Touring The Chernobyl Nuclear Accident Site In 2010

Written by Michael Larabel in Events on 7 April 2010 at 01:00 AM EDT. Page 8 of 9. 80 Comments.

In building the sarcophagus, robots were pushing debris off the roof and onto the ground where more robots would then bury the material. However, the radioactive material ended up interfering with the robots so Russian soldiers and civilians with handmade lead suits had to go up to the roof for just seconds at a time to push the radioactive material off the roof by hand. Over 200,000 liquidators engaged in this work and other work near Chernobyl are now classified as disabled and more than 20,000 of them are dead. Beyond many attributable deaths not going towards the official death toll, those that survived in their military records would also have their actual radiation exposure written down compared to what they were actually exposed to within the Zone of Alienation.

For many years now, the design of the New Safe Confinement has been worked out and construction has begun, but delays have plagued the project with this confinement structuring amounting to cost more than $1 billion USD. The New Safe Confinement is designed to last at least for the next 100 years, but because of the latest construction delays, it will not be complete for at least another three years.

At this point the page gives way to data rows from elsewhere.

/-! ### The host's ports -/

/-- S10: a token above 0xFFFF leaves 0x0000 and a warning. -/
theorem test_load_out_of_range :
    loadFrom 0 [['1', '0', '0', '5'], ['F', 'F', 'F', 'F', 'F'], ['E', '5', '0', '0']] []
      = .ok ([(0, 0x1005), (2, 0xE500)], [.valueOutOfRange 1]) := by rfl
/-- R152: tokens are separated by white space. -/
theorem test_tokens : tokens [' ', '1', '0', '\n', '\t', 'f', 'F'] = [['1', '0'], ['f', 'F']] := by decide
/-- R155. -/
theorem test_load_bad_token : loadFrom 0 [['1'], ['x']] [] = .error (.notHexadecimal 1) := by rfl
/-- Log 27: the failure of the text 'FFFFF x' comes alone. -/
theorem test_load_failure_alone :
    loadFrom 0 [['F', 'F', 'F', 'F', 'F'], ['x']] [] = .error (.notHexadecimal 1) := by rfl
/-- V92. -/
theorem test_snapshot_clears :
    let s := markData 0x0100 State.reset
    ((snapshot s).1.dUpd, (snapshot (snapshot s).2).1.dUpd, (snapshot s).2.mar) = (true, false, 0x0100) := by
  decide
/-- V93. -/
theorem test_step_zero (s : State) : stepMany 0 s = .next s := rfl

/-! ### Witnesses: the hypotheses of the statements can be met -/

theorem witness_EncodedInstructionDecodesToItself :
    (Instr.jcMid 4 1 2).wellFormed = true ∧ (Instr.jcMid 7 1 2).wellFormed = true ∧
    (Instr.jcHigh 8 1 2).wellFormed = true ∧ (Instr.jcHigh 15 1 2).wellFormed = true := by decide
theorem witness_IgnoredBitsDoNotMatter :
    (0x0103 : Word) &&& usedBits 0x0103 = 0x01F3 &&& usedBits 0x0103 := by decide
theorem witness_IgnoredBitsDoNotMatter_push_pc :
    (0xC080 : Word) &&& usedBits 0xC080 = 0xC5FF &&& usedBits 0xC080 := by decide
theorem witness_LengthFromOpcodeAlone : opOf 0x1007 = 0x1 ∧ opOf 0x0007 ≠ 0x1 ∧ opOf 0xF007 ≠ 0x1 := by decide
theorem witness_PlacedInstructionRuns :
    (Instr.ldi 7 0xABCD).wellFormed = true ∧ 16 * (Instr.ldi 7 0xABCD).length ≤ 32 ∧
    16 * (Instr.mov 3 1).length ≤ 16 := by decide
theorem witness_StepRunsDecodedInstruction :
    decode [memRead .I 0 (start [] 0 0xABCD1007), memRead .I 1 (start [] 0 0xABCD1007)] = .ok (.ldi 7 0xABCD, []) ∧
    decode (fetchWords (start [] 0xFFFF 0x0103)) = .ok (.mov 3 1, []) := by
  constructor <;> rfl
theorem witness_LdiLoadsNextWord :
    memRead .I (start [] 0xFFFF 0x55551007).pc (start [] 0xFFFF 0x55551007) = packWord 0x1 0 0 7 := by decide
theorem witness_PushWritesNextSlot (s : State) :
    (∃ a, Instr.push 1 = .push a ∧ readReg 1 s = readReg a s) ∧ (Instr.pushPc = .pushPc ∧ s.pc = s.pc) :=
  ⟨⟨1, rfl, rfl⟩, rfl, rfl⟩
theorem witness_PushPcThenPopReturns :
    let s := start [] 0x0020 0xC080
    ∃ t, exec .pushPc s = .next t ∧ (setPc 0x0100 t).rsp = t.rsp ∧
      memRead .S s.rsp (setPc 0x0100 t) = memRead .S s.rsp t :=
  ⟨_, rfl, rfl, rfl⟩
/-- V62: a jump to itself. -/
theorem witness_JmpReplacesPc_self :
    let s := start [(3, 7)] 7 0xE300
    memRead .I s.pc s = packWord 0xE 3 0 0 ∧ readReg (regOf 3) s = s.pc := by decide
theorem witness_ExtendedConditionJumps :
    (4 ≤ (4 : Nibble).toNat ∧ (7 : Nibble).toNat ≤ 7 ∧ 8 ≤ (8 : Nibble).toNat ∧ 8 ≤ (15 : Nibble).toNat) ∧
    (Instr.jcMid 4 1 2).wellFormed = true ∧ (Instr.jcHigh 15 1 2).wellFormed = true := by decide
theorem witness_SignTestIsNotBit15 : (0x4000 : Word).getLsbD 15 = false ∧ (0x0000 : Word).getLsbD 15 = false := by
  decide
theorem witness_OnlyListedOpcodesWrite :
    opOf 0xF120 ∈ [0x2, 0xC, 0xE, 0xF] ∧ opOf 0x4123 ∉ [0x2, 0x3] ∧ opOf 0xE100 ∉ [0xC, 0xD] ∧
    opOf 0x3154 ≠ 0x2 ∧ opOf 0xD002 ≠ 0xC := by decide
theorem witness_UpdatedFlagsRecordAccesses :
    (markData 0 State.reset).dUpd = true ∧ (markStack State.reset).sUpd = true := by decide
theorem witness_ObservationalStateIsHidden :
    SameVisible State.reset (markStack (markData 0x0100 State.reset)) ∧
    markStack (markData 0x0100 State.reset) ≠ State.reset := by
  refine ⟨⟨rfl, rfl, rfl, rfl, rfl, rfl⟩, by decide⟩
theorem witness_UnloadedMemoryOnlyAdvancesPc : ∀ a, memRead .I a (writeReg 0 5 State.reset) = 0 := fun _ => rfl
theorem witness_StepKeepsCanonicalBanks :
    let s := start [(1, 0xBEEF)] 2 0xC100
    s.wf = true ∧ ∃ t, step s = .next t := ⟨by decide, _, rfl⟩
theorem witness_CanonicalBanksAreEqual :
    Memory.wf (Memory.write [(5, 1)] 3 7) = true ∧ Memory.wf [(3, 7), (5, 1)] = true ∧
    ∀ a : Word, Memory.read (Memory.write [(5, 1)] 3 7) a.toNat = Memory.read [(3, 7), (5, 1)] a.toNat :=
  ⟨by decide, by decide, fun _ => rfl⟩
/-- Two lists that are not canonical read alike and differ: the hypotheses of the statement are needed. -/
theorem witness_CanonicalBanksAreEqual_needs_form :
    Memory.wf [(5, 1), (3, 7)] = false ∧ Memory.wf [(3, 0)] = false ∧ Memory.wf [(65536, 1)] = false ∧
    Memory.wf [(65535, 1)] = true := by decide
theorem witness_AluOperationsUndo : (3 : Reg) ≠ 2 := by decide
/-- S10's program text. -/
theorem witness_BootLoadsBankIOnly :
    ∃ s ws, boot ['1', '0', '0', '5', ' ', 'F', 'F', 'F', 'F', 'F', ' ', 'E', '5', '0', '0'] = .ok (s, ws) :=
  ⟨_, _, rfl⟩
/-- V90: an empty file. -/
theorem witness_HostRunKeepsProgram : boot [] = .ok (State.reset, []) := by rfl
/-- One value at the top of the range and one above it. -/
theorem witness_LoaderFillsBankI :
    ([['F', 'F', 'F', 'F'], ['1', '0', '0', '0', '0']].take 65536).map tokenValue = [0xFFFF, 0x10000].map some := by rfl
/-- V91: more tokens than bank I has words. -/
theorem witness_LoaderFillsBankI_overflow :
    ((List.replicate 65541 ['1']).take 65536).map tokenValue = (List.replicate 65536 1).map some ∧
    65536 < (List.replicate 65541 ['1']).length := by
  rw [List.take_replicate, List.map_replicate, List.map_replicate, List.length_replicate]
  exact ⟨rfl, by decide⟩
/-- R154: exactly as many tokens as bank I has words, the boundary at which nothing is left over. -/
theorem witness_LoaderFillsBankI_exactly_full :
    ((List.replicate 65536 ['1']).take 65536).map tokenValue = (List.replicate 65536 1).map some ∧
    ¬ 65536 < (List.replicate 65536 ['1']).length := by
  rw [List.take_replicate, List.map_replicate, List.map_replicate, List.length_replicate]
  exact ⟨rfl, by decide⟩
/-- R154: one token too many, and it is not hexadecimal. -/
theorem witness_LoaderFillsBankI_invalid_rest :
    ((List.replicate 65536 ['1'] ++ [['x']]).take 65536).map tokenValue = (List.replicate 65536 1).map some ∧
    65536 < (List.replicate 65536 ['1'] ++ [['x']]).length := by
  rw [List.take_append_of_le_length (by rw [List.length_replicate]), List.take_replicate, List.map_replicate,
    List.map_replicate, List.length_append, List.length_replicate]
  exact ⟨rfl, by decide⟩
theorem witness_LoaderFailsOnBadToken :
    (∀ t ∈ [['1'], ['A', 'b']], tokenValue t ≠ none) ∧ tokenValue ['x'] = none ∧ tokenValue ['0', 'x', '1'] = none ∧
    [['1'], ['A', 'b']].length < 65536 := by decide
theorem witness_LoaderFailsOnBadToken_text : boot ['x'] = .error (.notHexadecimal 0) := by rfl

This new structure is composed largely of steel and is being constructed a distance away from Reactor #4. Upon completion, the New Safe Confinement will be pulled into place over the nuclear reactor to prevent its workers from being exposed to too much radiation during the construction process. Once that is complete, unsafe parts of the existing structure will eventually be dismantled.

Also built within the Exclusion Zone as part of the nuclear recovery efforts is a nuclear waste storage site, known as the Vektor Radioactive Waste Storage Complex. This facility is designed to safely house the spent nuclear material from Chernobyl and includes retrieval and processing facilities. Around the Chernobyl nuclear complex, there are these new buildings plus a few others (like the bright blue decontamination building shown in a few photographs) that have been built in recent years.

Within the exclusion zone are several hundred burial sites for vehicles, fire trucks, and other equipment that was contaminated by the Chernobyl accident. Combating the fire within Reactor #4 at Chernobyl took some two weeks to finally put out. Mass amounts of lead, sand, Boric acid, and clay were dropped onto the reactor via helicopters in attempts to extinguish the burning graphite. Many of these helicopters used in this containment process are still resting and buried throughout the exclusion zone. Unfortunately the most well known of these burial sites is no longer allowed for visiting by the Ukrainian government.